Eltek Ltd. (NASDAQ:ELTK) Q1 2023 Earnings Call Transcript May 18, 2023

Eltek Ltd. misses on earnings expectations. Reported EPS is $0.11 EPS, expectations were $0.13.

Operator: Ladies and gentlemen, thank you for standing by. Welcome to the Eltek Limited 2023 First Quarter Financial Results Conference Call. All participants are at present in a listen-only mode. Following management’s formal presentation, instructions will be given for the question-and-answer session. . As a reminder, this conference is being recorded. Before I turn the call over to Mr. Eli Yaffe, Chief Executive Officer and Ron Freund, Chief Financial Officer. I’d like to remind you that they will be referring to forward looking information in today’s presentation and in the Q&A. By its nature, this information contains forecasts, assumptions and expectations about future outcomes, which are subject to the risks and uncertainties outlined here and discussed more fully in Eltek’s public disclosure filings.

These forward looking statements are projections and reflect the current beliefs and expectations of the company, actual events or results may differ materially. We’ll also be referring to non-GAAP measures. Eltek undertakes no obligation to publicly release revisions to such forward-looking statements to reflect events or circumstances occurring subsequent to this date. I will now turn the call over to Mr. Eli Yaffe. Mr. Yaffe, please go ahead.

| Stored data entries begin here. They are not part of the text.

-- ==== Sys2Proof/Laws/Decode.lean ====
section
/-! SUPPORT. The fields of the four command-word formats, and the decoder's address patterns as ranges. -/

namespace Sys2Proof

open Laws.RowPattern (getLsbD_eq_decide)

@[simp] theorem commandKind_readWord (a : Addr) : commandKind (readWord a) = .read := by
  have : (readWord a).extractLsb' 30 2 = 0b00#2 := by
    refine BitVec.eq_of_getLsbD_eq fun i hi => ?_
    simp only [readWord, BitVec.getLsbD_extractLsb', BitVec.getLsbD_append]
    interval_cases i <;> simp
  simp [commandKind, this]

@[simp] theorem commandKind_writeWord (a : Addr) (d : Byte) :
    commandKind (writeWord a d) = .write := by
  have : (writeWord a d).extractLsb' 30 2 = 0b01#2 := by
    refine BitVec.eq_of_getLsbD_eq fun i hi => ?_
    simp only [writeWord, BitVec.getLsbD_extractLsb', BitVec.getLsbD_append]
    interval_cases i <;> simp
  simp [commandKind, this]

@[simp] theorem commandKind_advanceWord (n : Nat) : commandKind (advanceWord n) = .advance := by
  have : (advanceWord n).extractLsb' 30 2 = 0b10#2 := by
    refine BitVec.eq_of_getLsbD_eq fun i hi => ?_
    simp only [advanceWord, BitVec.getLsbD_extractLsb', BitVec.getLsbD_append]
    interval_cases i <;> simp
  simp [commandKind, this]

@[simp] theorem addrField_readWord (a : Addr) : addrField (readWord a) = a := by
  refine BitVec.eq_of_getLsbD_eq fun i hi => ?_
  simp only [addrField, readWord, BitVec.getLsbD_extractLsb', BitVec.getLsbD_append]
  have : ¬ (8 + i < 8) := by omega
  have : 8 + i - 8 < 16 := by omega
  simp_all

@[simp] theorem addrField_writeWord (a : Addr) (d : Byte) : addrField (writeWord a d) = a := by
  refine BitVec.eq_of_getLsbD_eq fun i hi => ?_
  simp only [addrField, writeWord, BitVec.getLsbD_extractLsb', BitVec.getLsbD_append]
  have : ¬ (8 + i < 8) := by omega
  have : 8 + i - 8 < 16 := by omega
  simp_all

@[simp] theorem dataField_readWord (a : Addr) : dataField (readWord a) = 0 := by
  refine BitVec.eq_of_getLsbD_eq fun i hi => ?_
  simp only [dataField, readWord, BitVec.getLsbD_extractLsb', BitVec.getLsbD_append]
  interval_cases i <;> simp

@[simp] theorem dataField_writeWord (a : Addr) (d : Byte) : dataField (writeWord a d) = d := by
  refine BitVec.eq_of_getLsbD_eq fun i hi => ?_
  simp only [dataField, writeWord, BitVec.getLsbD_extractLsb', BitVec.getLsbD_append]
  interval_cases i <;> simp

@[simp] theorem reservedField_readWord (a : Addr) : reservedField (readWord a) = 0 := by
  refine BitVec.eq_of_getLsbD_eq fun i hi => ?_
  simp only [reservedField, readWord, BitVec.getLsbD_extractLsb', BitVec.getLsbD_append]
  interval_cases i <;> simp

@[simp] theorem reservedField_writeWord (a : Addr) (d : Byte) :
    reservedField (writeWord a d) = 0 := by
  refine BitVec.eq_of_getLsbD_eq fun i hi => ?_
  simp only [reservedField, writeWord, BitVec.getLsbD_extractLsb', BitVec.getLsbD_append]
  interval_cases i <;> simp

@[simp] theorem deltaField_advanceWord (n : Nat) :
    deltaField (advanceWord n) = BitVec.ofNat 30 n := by
  refine BitVec.eq_of_getLsbD_eq fun i hi => ?_
  simp only [deltaField, advanceWord, BitVec.getLsbD_extractLsb', BitVec.getLsbD_append]
  simp [hi]

/-- The pattern `A[15:13] = 0b100` is the VRAM window. -/
theorem vramPattern_iff (a : Addr) :
    a.extractLsb' 13 3 = 0b100#3 ↔ 0x8000 ≤ a.toNat ∧ a.toNat ≤ 0x9FFF := by
  have := a.isLt
  rw [← BitVec.toNat_inj]
  simp only [BitVec.extractLsb'_toNat, Nat.shiftRight_eq_div_pow, BitVec.toNat_ofNat]
  omega

/-- The pattern `A[15:8] = 0xFE` with `A[7:0] <= 0x9F` is the OAM window. -/
theorem oamPattern_iff (a : Addr) :
    (a.extractLsb' 8 8 = 0xFE#8 ∧ (a.extractLsb' 0 8).toNat ≤ 0x9F) ↔
      0xFE00 ≤ a.toNat ∧ a.toNat ≤ 0xFE9F := by
  have := a.isLt
  rw [← BitVec.toNat_inj]
  simp only [BitVec.extractLsb'_toNat, Nat.shiftRight_eq_div_pow, BitVec.toNat_ofNat]
  omega

end Sys2Proof
end

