-- ==== Sys2Proof/Laws/Exec.lean ====
section
/-! SUPPORT. The inversion of exec and of step: everything a transaction that answers a next state can do,
said once, so that no later proof unfolds the meanings. -/

namespace Sys2Proof.Machine

/-- A transaction that only answers: the reads, WRITE_BGP and the errors, with what each answers. -/
inductive Answers (s : State) : Instr → Result → Prop
  | readVram (a : Addr) (h : vramOffset a < 8192) :
      Answers s (.readVram a) (.data (s.vram.read (vramOffset a)))
  | readOam (a : Addr) (h : oamOffset a < 160) :
      Answers s (.readOam a) (.data (s.oam.read (oamOffset a)))
  | readLcdc : Answers s .readLcdc (.data s.lcdc.encode)
  | readScx : Answers s .readScx (.data s.pos.scrollX)
  | readScy : Answers s .readScy (.data s.pos.scrollY)
  | readLy : Answers s .readLy (.data s.line)
  | readBgp : Answers s .readBgp (.error .writeToReadOnly 0xFF47#16)
  | writeBgp (d : Byte) : Answers s (.writeBgp d) .ok
  | readUnmapped (a : Addr) : Answers s (.readUnmapped a) (.error .unmappedAddress a)
  | writeUnmapped (a : Addr) (d : Byte) :
      Answers s (.writeUnmapped a d) (.error .unmappedAddress a)

/-- What an `advance` of `delta` does to a state without a fault. -/
inductive Advances (delta : Nat) (s : State) : State → Prop
  | accumulate (h : s.cycleCounter + delta < threshold s.mode) :
      Advances delta s ({ s with cycleCounter := s.cycleCounter + delta }.reply .ok)
  | oamSearchEnd (hm : s.mode = .oamSearch) (h : 80 ≤ s.cycleCounter + delta) :
      Advances delta s ((s.enterMode .vramTransfer).reply .ok)
  | vramTransferEnd (fb : FrameBuffer) (hm : s.mode = .vramTransfer)
      (h : 172 ≤ s.cycleCounter + delta) (hr : renderScanline s = .ok fb) :
      Advances delta s (({ s with fb := fb }.enterMode .hblank).reply .ok)
  | renderFault (k : Fault) (hm : s.mode = .vramTransfer) (h : 172 ≤ s.cycleCounter + delta)
      (hr : renderScanline s = .error k) : Advances delta s (s.enterFault k)
  | vblankEntry (hm : s.mode = .hblank) (h : 204 ≤ s.cycleCounter + delta)
      (hl : s.line.toNat = 143) :
      Advances delta s (({ s with line := s.line + 1 }.setVblank.enterMode .vblank).reply .ok)
  | lineOverflow (hm : s.mode = .hblank) (h : 204 ≤ s.cycleCounter + delta)
      (hl : s.line.toNat = 255) : Advances delta s (s.enterFault .lineCounterOverflow)
  | nextLine (hm : s.mode = .hblank) (h : 204 ≤ s.cycleCounter + delta)
      (hl : s.line.toNat ≠ 143) (hl' : s.line.toNat ≠ 255) :
      Advances delta s (({ s with line := s.line + 1 }.enterMode .oamSearch).reply .ok)
  | frameWrap (hm : s.mode = .vblank) (h : 456 ≤ s.cycleCounter + delta)
      (hl : 153 < s.line.toNat + 1) :
      Advances delta s (({ s with line := 0 }.enterMode .oamSearch).reply .ok)
  | nextVblankLine (hm : s.mode = .vblank) (h : 456 ≤ s.cycleCounter + delta)
      (hl : s.line.toNat + 1 ≤ 153) :
      Advances delta s
        (({ s with line := BitVec.ofNat 8 (s.line.toNat + 1) }.enterMode .vblank).reply .ok)

/-- What a transaction does to a state when it answers a next state. -/
inductive Moves (s : State) : Instr → State → Prop
  | faulted (i : Instr) (k : Fault) (hf : s.fault = some k) : Moves s i (s.reply (.faulted k))
  | answers (i : Instr) (r : Result) (hf : s.fault = none) (h : Answers s i r) :
      Moves s i (s.reply r)
  | writeVram (a : Addr) (d : Byte) (hf : s.fault = none) (h : vramOffset a < 8192) :
      Moves s (.writeVram a d) ({ s with vram := s.vram.write (vramOffset a) d }.reply .ok)
  | writeOam (a : Addr) (d : Byte) (hf : s.fault = none) (h : oamOffset a < 160) :
      Moves s (.writeOam a d) ({ s with oam := s.oam.write (oamOffset a) d }.reply .ok)
  | writeLcdc (d : Byte) (hf : s.fault = none) :
      Moves s (.writeLcdc d) ({ s with lcdc := LcdControl.decode d }.reply .ok)
  | writeScx (d : Byte) (hf : s.fault = none) :
      Moves s (.writeScx d) ({ s with pos := { s.pos with scrollX := d } }.reply .ok)
  | writeScy (d : Byte) (hf : s.fault = none) :
      Moves s (.writeScy d) ({ s with pos := { s.pos with scrollY := d } }.reply .ok)
  | writeLy (d : Byte) (hf : s.fault = none) :
      Moves s (.writeLy d) ({ s with line := d }.reply .ok)
  | advance (delta : Nat) (t : State) (hf : s.fault = none) (h : Advances delta s t) :
      Moves s (.advance delta) t
  | readFrame (hf : s.fault = none) : Moves s .readFrame (s.clearVblank.reply (.frame s.fb))

/-- Everything `advance` can do. -/
theorem execAdvance_next {delta : Nat} {s t : State} (h : execAdvance delta s = .next t) :
    (∃ k, s.fault = some k ∧ t = s.reply (.faulted k)) ∨ (s.fault = none ∧ Advances delta s t) := by
  rcases unlessFaulted_next h with h | ⟨hf, h⟩
  · exact .inl h
  · refine .inr ⟨hf, ?_⟩
    simp only at h
    split at h
    · rename_i hth
      cases hm : s.mode with
      | oamSearch =>
        simp only [hm, endOamSearch, threshold, Config.tOam_eq] at h hth
        cases answer_next h; exact .oamSearchEnd hm hth
      | vramTransfer =>
        simp only [hm, endVramTransfer, threshold, Config.tVram_eq] at h hth
        cases hr : renderScanline s with
        | error k =>
          simp only [hr, raiseFault, Host.Outcome.next.injEq] at h
          subst h; exact .renderFault k hm hth hr
        | ok fb =>
          simp only [hr] at h
          cases answer_next h; exact .vramTransferEnd fb hm hth hr
      | hblank =>
        simp only [hm, endHblank, threshold, Config.tHblank_eq, Config.vblankEntryLine_eq] at h hth
        split at h
        · cases answer_next h; exact .vblankEntry hm hth ‹_›
        · split at h
          · simp only [raiseFault, Host.Outcome.next.injEq] at h
            subst h; exact .lineOverflow hm hth ‹_›
          · cases answer_next h; exact .nextLine hm hth ‹_› ‹_›
      | vblank =>
        simp only [hm, endVblankLine, threshold, Config.tVblankLine_eq, Config.lastLine_eq] at h hth
        split at h
        · cases answer_next h; exact .frameWrap hm hth ‹_›
        · cases answer_next h; exact .nextVblankLine hm hth (by omega)
    · cases answer_next h; exact .accumulate (by omega)

/-- Everything a transaction can do. -/
theorem exec_moves {i : Instr} {s t : State} (h : exec i s = .next t) : Moves s i t := by
  have answers : ∀ {i : Instr} {r : Result}, Answers s i r →
      unlessFaulted s (answer r s) = .next t → Moves s i t := by
    intro i r hr h
    rcases unlessFaulted_next h with ⟨k, hf, rfl⟩ | ⟨hf, h⟩
    · exact .faulted _ k hf
    · cases answer_next h; exact .answers _ r hf hr
  cases i with
  | readVram a =>
    rcases unlessFaulted_next h with ⟨k, hf, rfl⟩ | ⟨hf, h⟩
    · exact .faulted _ k hf
    · by_cases hlt : vramOffset a < Config.vramSize
      · rw [readStore_of_lt hlt] at h; cases h; exact .answers _ _ hf (.readVram a hlt)
      · rw [readStore_of_ge (Nat.le_of_not_lt hlt)] at h; cases h
  | writeVram a d =>
    rcases unlessFaulted_next h with ⟨k, hf, rfl⟩ | ⟨hf, h⟩
    · exact .faulted _ k hf
    · by_cases hlt : vramOffset a < Config.vramSize
      · rw [if_pos hlt] at h; cases answer_next h; exact .writeVram a d hf hlt
      · rw [if_neg hlt] at h; cases h
  | readOam a =>
    rcases unlessFaulted_next h with ⟨k, hf, rfl⟩ | ⟨hf, h⟩
    · exact .faulted _ k hf
    · by_cases hlt : oamOffset a < Config.oamSize
      · rw [readStore_of_lt hlt] at h; cases h; exact .answers _ _ hf (.readOam a hlt)
      · rw [readStore_of_ge (Nat.le_of_not_lt hlt)] at h; cases h
  | writeOam a d =>
    rcases unlessFaulted_next h with ⟨k, hf, rfl⟩ | ⟨hf, h⟩
    · exact .faulted _ k hf
    · by_cases hlt : oamOffset a < Config.oamSize
      · rw [if_pos hlt] at h; cases answer_next h; exact .writeOam a d hf hlt
      · rw [if_neg hlt] at h; cases h
  | readLcdc => exact answers .readLcdc h
  | writeLcdc d =>
    rcases unlessFaulted_next h with ⟨k, hf, rfl⟩ | ⟨hf, h⟩
    · exact .faulted _ k hf
    · cases answer_next h; exact .writeLcdc d hf
  | readScx => exact answers .readScx h
  | writeScx d =>
    rcases unlessFaulted_next h with ⟨k, hf, rfl⟩ | ⟨hf, h⟩
    · exact .faulted _ k hf
    · cases answer_next h; exact .writeScx d hf
  | readScy => exact answers .readScy h
  | writeScy d =>
    rcases unlessFaulted_next h with ⟨k, hf, rfl⟩ | ⟨hf, h⟩
    · exact .faulted _ k hf
    · cases answer_next h; exact .writeScy d hf
  | readLy => exact answers .readLy h
  | writeLy d =>
    rcases unlessFaulted_next h with ⟨k, hf, rfl⟩ | ⟨hf, h⟩
    · exact .faulted _ k hf
    · cases answer_next h; exact .writeLy d hf
  | readBgp => exact answers .readBgp h
  | writeBgp d => exact answers (.writeBgp d) h
  | readUnmapped a => exact answers (.readUnmapped a) h
  | writeUnmapped a d => exact answers (.writeUnmapped a d) h
  | advance delta =>
    rcases execAdvance_next h with ⟨k, hf, rfl⟩ | ⟨hf, h⟩
    · exact .faulted _ k hf
    · exact .advance delta t hf h
  | readFrame =>
    rcases unlessFaulted_next h with ⟨k, hf, rfl⟩ | ⟨hf, h⟩
    · exact .faulted _ k hf
    · cases answer_next h; exact .readFrame hf

/-- A transaction that only answers does so in a state without a fault. -/
theorem exec_of_answers {s : State} {i : Instr} {r : Result} (hf : s.fault = none) (h : Answers s i r) :
    exec i s = .next (s.reply r) := by
  cases h with
  | readVram a h => exact (unlessFaulted_of_none hf _).trans (readStore_of_lt h _ _)
  | readOam a h => exact (unlessFaulted_of_none hf _).trans (readStore_of_lt h _ _)
  | _ => exact unlessFaulted_of_none hf _

/-- Each case of `Advances` is what `advance` does. -/
theorem exec_of_advances {s t : State} {delta : Nat} (hf : s.fault = none) (h : Advances delta s t) :
    exec (.advance delta) s = .next t := by
  refine (unlessFaulted_of_none hf _).trans ?_
  cases h with
  | accumulate h => simp [Nat.not_le.mpr h, answer]
  | oamSearchEnd hm h => simp [hm, threshold, h, endOamSearch, answer]
  | vramTransferEnd fb hm h hr => simp [hm, threshold, h, endVramTransfer, hr, answer]
  | renderFault k hm h hr => simp [hm, threshold, h, endVramTransfer, hr, raiseFault]
  | vblankEntry hm h hl => simp [hm, threshold, h, endHblank, hl, answer]
  | lineOverflow hm h hl => simp [hm, threshold, h, endHblank, hl, raiseFault]
  | nextLine hm h hl hl' => simp [hm, threshold, h, endHblank, hl, hl', answer]
  | frameWrap hm h hl => simp [hm, threshold, h, endVblankLine, hl, answer]
  | nextVblankLine hm h hl => simp [hm, threshold, h, endVblankLine, Nat.not_lt.mpr hl, answer]

/-- Each case of `Moves` is what the transaction does: the inversion loses nothing. -/
theorem exec_of_moves {i : Instr} {s t : State} (h : Moves s i t) : exec i s = .next t := by
  cases h with
  | faulted i k hf => cases i <;> exact unlessFaulted_of_some hf _
  | answers i r hf h => exact exec_of_answers hf h
  | writeVram a d hf h => exact (unlessFaulted_of_none hf _).trans (if_pos h)
  | writeOam a d hf h => exact (unlessFaulted_of_none hf _).trans (if_pos h)
  | advance delta t hf h => exact exec_of_advances hf h
  | writeLcdc d hf => exact unlessFaulted_of_none hf _
  | writeScx d hf => exact unlessFaulted_of_none hf _
  | writeScy d hf => exact unlessFaulted_of_none hf _
  | writeLy d hf => exact unlessFaulted_of_none hf _
  | readFrame hf => exact unlessFaulted_of_none hf _

theorem exec_next_iff {i : Instr} {s t : State} : exec i s = .next t ↔ Moves s i t :=
  ⟨exec_moves, exec_of_moves⟩

/-- Everything a step can do: nothing, the verdict on a reserved word, or the decoded transaction. -/
theorem step_next {s t : State} (h : step s = .next t) :
    (s.pending = [] ∧ t = s) ∨
      ∃ w rest, s.pending = w :: rest ∧
        ((decode w = .error .illegalCommand ∧ t = (s.dropTo rest).reply .illegalCommand) ∨
          ∃ i, decode w = .ok i ∧ exec i (s.dropTo rest) = .next t) := by
  cases hp : s.pending with
  | nil =>
    simp only [step, fetch_nil hp, idle, Host.Outcome.next.injEq] at h
    exact .inl ⟨rfl, h.symm⟩
  | cons w rest =>
    refine .inr ⟨w, rest, rfl, ?_⟩
    simp only [step, fetch_cons hp] at h
    cases hd : decode w with
    | error e =>
      cases e
      simp only [hd] at h
      exact .inl ⟨rfl, answer_next h⟩
    | ok i =>
      simp only [hd] at h
      exact .inr ⟨i, rfl, h⟩

end Sys2Proof.Machine
end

Eli Yaffe: Thank you. Good morning, everyone. Thank you for joining us and welcome to Eltek 2023 first quarter earning call. With me is Ron Freund, our own Chief Financial Officer. We will begin by providing you with an overview of our business and summary of our principal factors that affected our results during the first quarter followed by the details of our financial results. After our prepared remarks, we will be happy to answer any of your questions. By now, everyone should have access to our press release which was released earlier today. The release will also be available on our website at www.nisteceltek.com. The trend of high demand for our company products that we witnessed in 2022 continue into the first quarter of 2023.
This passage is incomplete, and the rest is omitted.